RECORDED INFORMATION:
════════

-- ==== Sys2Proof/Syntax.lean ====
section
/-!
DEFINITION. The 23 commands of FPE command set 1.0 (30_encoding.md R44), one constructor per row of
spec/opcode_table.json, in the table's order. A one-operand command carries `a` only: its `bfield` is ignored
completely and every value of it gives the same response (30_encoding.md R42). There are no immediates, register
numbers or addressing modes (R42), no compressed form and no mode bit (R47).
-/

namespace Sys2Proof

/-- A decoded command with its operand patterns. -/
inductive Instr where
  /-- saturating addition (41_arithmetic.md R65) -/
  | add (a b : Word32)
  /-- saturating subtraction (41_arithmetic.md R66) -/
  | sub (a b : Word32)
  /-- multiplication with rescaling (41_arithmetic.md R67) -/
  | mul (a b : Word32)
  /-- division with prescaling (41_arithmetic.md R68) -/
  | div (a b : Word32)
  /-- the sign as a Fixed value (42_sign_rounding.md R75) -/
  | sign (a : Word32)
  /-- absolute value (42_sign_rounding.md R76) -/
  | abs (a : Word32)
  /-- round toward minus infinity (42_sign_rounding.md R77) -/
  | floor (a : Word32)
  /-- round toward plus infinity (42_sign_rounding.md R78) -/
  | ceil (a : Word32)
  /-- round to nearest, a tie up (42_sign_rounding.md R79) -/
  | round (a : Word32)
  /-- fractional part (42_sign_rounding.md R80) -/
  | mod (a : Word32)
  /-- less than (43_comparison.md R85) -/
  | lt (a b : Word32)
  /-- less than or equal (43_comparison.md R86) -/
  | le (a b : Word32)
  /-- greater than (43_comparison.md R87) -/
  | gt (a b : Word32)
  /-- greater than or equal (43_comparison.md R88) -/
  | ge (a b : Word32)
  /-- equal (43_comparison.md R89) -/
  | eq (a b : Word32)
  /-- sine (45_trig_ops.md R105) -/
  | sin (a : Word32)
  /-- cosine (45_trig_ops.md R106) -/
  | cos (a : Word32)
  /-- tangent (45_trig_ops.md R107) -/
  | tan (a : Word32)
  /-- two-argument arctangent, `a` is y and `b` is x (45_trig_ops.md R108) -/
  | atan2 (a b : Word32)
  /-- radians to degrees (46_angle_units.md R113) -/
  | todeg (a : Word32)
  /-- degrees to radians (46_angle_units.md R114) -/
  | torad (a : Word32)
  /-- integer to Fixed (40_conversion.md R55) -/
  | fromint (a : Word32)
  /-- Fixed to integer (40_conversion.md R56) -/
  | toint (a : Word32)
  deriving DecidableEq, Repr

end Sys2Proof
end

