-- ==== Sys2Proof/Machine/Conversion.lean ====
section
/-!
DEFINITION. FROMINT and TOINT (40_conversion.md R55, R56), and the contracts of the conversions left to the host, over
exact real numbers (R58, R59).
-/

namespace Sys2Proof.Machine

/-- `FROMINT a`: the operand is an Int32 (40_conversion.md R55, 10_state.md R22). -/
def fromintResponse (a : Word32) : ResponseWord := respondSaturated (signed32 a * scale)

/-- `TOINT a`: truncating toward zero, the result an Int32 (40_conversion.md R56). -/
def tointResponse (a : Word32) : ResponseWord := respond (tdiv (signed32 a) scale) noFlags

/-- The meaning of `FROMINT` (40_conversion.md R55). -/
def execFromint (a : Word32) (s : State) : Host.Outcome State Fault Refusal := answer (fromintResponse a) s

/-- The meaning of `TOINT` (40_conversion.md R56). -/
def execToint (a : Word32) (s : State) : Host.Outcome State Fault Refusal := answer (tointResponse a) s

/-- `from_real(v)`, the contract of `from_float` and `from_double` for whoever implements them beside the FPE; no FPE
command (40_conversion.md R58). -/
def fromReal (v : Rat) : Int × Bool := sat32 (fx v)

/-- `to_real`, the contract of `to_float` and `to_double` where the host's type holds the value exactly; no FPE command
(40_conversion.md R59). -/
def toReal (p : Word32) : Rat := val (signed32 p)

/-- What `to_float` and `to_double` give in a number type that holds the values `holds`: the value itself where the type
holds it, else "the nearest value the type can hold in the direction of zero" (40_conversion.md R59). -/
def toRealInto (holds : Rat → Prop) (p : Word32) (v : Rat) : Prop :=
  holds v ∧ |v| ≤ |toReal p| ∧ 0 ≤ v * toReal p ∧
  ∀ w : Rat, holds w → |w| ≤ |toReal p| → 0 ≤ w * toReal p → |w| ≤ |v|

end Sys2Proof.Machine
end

════════

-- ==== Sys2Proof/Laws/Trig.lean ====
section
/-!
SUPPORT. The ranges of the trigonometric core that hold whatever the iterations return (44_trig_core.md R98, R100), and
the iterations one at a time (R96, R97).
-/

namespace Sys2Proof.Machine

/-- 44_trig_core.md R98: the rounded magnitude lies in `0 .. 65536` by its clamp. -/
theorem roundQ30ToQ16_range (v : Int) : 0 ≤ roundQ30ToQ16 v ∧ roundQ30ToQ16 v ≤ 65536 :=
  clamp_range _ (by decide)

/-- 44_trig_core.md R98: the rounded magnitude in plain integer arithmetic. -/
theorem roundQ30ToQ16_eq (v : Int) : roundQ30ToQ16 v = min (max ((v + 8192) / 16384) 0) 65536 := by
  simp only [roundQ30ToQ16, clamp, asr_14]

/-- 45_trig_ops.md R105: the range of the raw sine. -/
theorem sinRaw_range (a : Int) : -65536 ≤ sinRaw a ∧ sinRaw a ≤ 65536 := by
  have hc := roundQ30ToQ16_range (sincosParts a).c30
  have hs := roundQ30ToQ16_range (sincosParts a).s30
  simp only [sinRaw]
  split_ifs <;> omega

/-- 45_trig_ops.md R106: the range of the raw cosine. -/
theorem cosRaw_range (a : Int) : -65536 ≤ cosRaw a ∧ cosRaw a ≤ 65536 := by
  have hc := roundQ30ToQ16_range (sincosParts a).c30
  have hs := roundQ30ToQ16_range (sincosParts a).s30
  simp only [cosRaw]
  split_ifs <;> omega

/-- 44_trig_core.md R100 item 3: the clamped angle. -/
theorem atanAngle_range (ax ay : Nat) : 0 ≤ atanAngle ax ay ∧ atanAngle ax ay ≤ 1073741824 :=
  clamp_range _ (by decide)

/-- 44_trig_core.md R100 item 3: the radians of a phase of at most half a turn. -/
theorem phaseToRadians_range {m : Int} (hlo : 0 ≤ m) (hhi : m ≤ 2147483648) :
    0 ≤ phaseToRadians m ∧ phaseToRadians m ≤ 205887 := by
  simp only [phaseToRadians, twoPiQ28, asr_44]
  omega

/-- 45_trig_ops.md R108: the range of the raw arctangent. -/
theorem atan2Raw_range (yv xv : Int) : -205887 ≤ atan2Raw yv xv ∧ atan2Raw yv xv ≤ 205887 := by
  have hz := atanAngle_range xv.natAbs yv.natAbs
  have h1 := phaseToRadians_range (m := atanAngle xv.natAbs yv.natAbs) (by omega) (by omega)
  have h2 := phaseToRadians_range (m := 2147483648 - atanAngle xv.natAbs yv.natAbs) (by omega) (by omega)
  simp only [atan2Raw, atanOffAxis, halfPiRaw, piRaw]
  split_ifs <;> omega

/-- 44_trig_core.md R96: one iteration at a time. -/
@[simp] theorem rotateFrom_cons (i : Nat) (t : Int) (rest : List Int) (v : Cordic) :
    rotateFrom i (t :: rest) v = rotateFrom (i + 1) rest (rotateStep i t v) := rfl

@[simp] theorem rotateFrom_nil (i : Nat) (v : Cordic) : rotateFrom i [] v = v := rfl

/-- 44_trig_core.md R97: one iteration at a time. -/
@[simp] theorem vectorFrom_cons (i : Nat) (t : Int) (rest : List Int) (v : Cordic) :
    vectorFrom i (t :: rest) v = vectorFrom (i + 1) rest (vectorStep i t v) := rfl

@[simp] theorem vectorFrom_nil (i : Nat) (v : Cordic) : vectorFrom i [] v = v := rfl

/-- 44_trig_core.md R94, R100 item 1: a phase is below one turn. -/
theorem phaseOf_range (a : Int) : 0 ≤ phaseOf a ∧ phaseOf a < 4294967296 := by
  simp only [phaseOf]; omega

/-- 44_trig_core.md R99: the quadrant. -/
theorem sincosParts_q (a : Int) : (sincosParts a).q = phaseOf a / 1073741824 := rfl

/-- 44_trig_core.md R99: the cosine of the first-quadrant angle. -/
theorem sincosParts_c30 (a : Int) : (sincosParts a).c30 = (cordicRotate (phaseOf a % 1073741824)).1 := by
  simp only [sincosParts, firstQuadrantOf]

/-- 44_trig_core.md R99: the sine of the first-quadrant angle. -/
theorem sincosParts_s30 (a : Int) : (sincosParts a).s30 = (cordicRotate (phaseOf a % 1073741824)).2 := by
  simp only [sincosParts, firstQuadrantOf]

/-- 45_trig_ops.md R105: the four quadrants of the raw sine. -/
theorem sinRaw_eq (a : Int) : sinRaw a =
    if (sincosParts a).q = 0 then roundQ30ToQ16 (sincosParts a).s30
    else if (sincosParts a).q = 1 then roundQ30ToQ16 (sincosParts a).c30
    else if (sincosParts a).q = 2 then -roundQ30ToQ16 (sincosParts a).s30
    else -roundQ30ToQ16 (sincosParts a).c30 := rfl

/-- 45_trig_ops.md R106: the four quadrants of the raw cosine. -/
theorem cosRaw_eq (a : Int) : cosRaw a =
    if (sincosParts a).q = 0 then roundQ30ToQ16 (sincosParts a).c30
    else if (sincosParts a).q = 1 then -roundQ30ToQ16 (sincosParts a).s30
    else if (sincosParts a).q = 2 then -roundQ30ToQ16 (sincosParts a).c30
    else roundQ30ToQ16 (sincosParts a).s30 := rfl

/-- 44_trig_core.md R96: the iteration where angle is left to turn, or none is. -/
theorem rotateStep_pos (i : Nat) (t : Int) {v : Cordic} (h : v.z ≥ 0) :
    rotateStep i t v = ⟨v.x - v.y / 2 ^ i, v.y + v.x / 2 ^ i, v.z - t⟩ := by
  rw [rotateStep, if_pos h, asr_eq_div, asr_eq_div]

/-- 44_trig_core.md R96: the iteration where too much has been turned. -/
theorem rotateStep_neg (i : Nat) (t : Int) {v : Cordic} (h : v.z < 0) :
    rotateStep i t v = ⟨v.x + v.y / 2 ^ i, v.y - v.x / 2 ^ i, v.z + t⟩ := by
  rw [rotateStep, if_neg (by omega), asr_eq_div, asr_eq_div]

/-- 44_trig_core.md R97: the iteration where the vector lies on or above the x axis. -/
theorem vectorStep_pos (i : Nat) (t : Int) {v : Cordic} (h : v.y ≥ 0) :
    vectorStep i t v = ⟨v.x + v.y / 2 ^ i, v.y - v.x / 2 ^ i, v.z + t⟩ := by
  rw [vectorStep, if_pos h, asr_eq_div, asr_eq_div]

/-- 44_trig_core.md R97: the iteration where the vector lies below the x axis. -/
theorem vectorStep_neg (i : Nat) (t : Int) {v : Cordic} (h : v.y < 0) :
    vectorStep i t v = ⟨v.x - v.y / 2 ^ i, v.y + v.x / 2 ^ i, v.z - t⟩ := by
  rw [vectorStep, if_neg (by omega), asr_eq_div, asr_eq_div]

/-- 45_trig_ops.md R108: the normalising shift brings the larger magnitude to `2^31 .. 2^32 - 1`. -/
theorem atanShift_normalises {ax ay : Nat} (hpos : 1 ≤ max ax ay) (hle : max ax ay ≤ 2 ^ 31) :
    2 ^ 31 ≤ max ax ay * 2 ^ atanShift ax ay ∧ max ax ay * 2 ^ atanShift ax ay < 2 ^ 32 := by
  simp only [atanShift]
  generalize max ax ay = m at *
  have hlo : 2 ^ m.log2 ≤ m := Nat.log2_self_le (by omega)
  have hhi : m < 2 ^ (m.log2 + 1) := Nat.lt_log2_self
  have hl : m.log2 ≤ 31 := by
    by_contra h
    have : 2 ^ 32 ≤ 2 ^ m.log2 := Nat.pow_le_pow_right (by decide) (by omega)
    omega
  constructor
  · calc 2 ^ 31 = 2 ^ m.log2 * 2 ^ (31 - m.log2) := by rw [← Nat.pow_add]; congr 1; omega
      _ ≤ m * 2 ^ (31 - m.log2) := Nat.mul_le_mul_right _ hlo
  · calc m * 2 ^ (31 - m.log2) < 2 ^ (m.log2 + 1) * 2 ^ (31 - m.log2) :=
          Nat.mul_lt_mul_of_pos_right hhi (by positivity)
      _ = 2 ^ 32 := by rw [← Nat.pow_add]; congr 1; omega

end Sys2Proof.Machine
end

════════

ASSIGNMENT: Beginning with the line containing "-- ==== Sys2Proof/Syntax.lean" and ending with the line containing "add (a b : Word32)", extract those lines exactly from the listing above, and only those.

PROBLEM SOLUTION:
-- ==== Sys2Proof/Syntax.lean ====
section
/-!
DEFINITION. The 23 commands of FPE command set 1.0 (30_encoding.md R44), one constructor per row of
spec/opcode_table.json, in the table's order. A one-operand command carries `a` only: its `bfield` is ignored
completely and every value of it gives the same response (30_encoding.md R42). There are no immediates, register
numbers or addressing modes (R42), no compressed form and no mode bit (R47).
-/

namespace Sys2Proof

/-- A decoded command with its operand patterns. -/
inductive Instr where
  /-- saturating addition (41_arithmetic.md R65) -/
  | add (a b : Word32)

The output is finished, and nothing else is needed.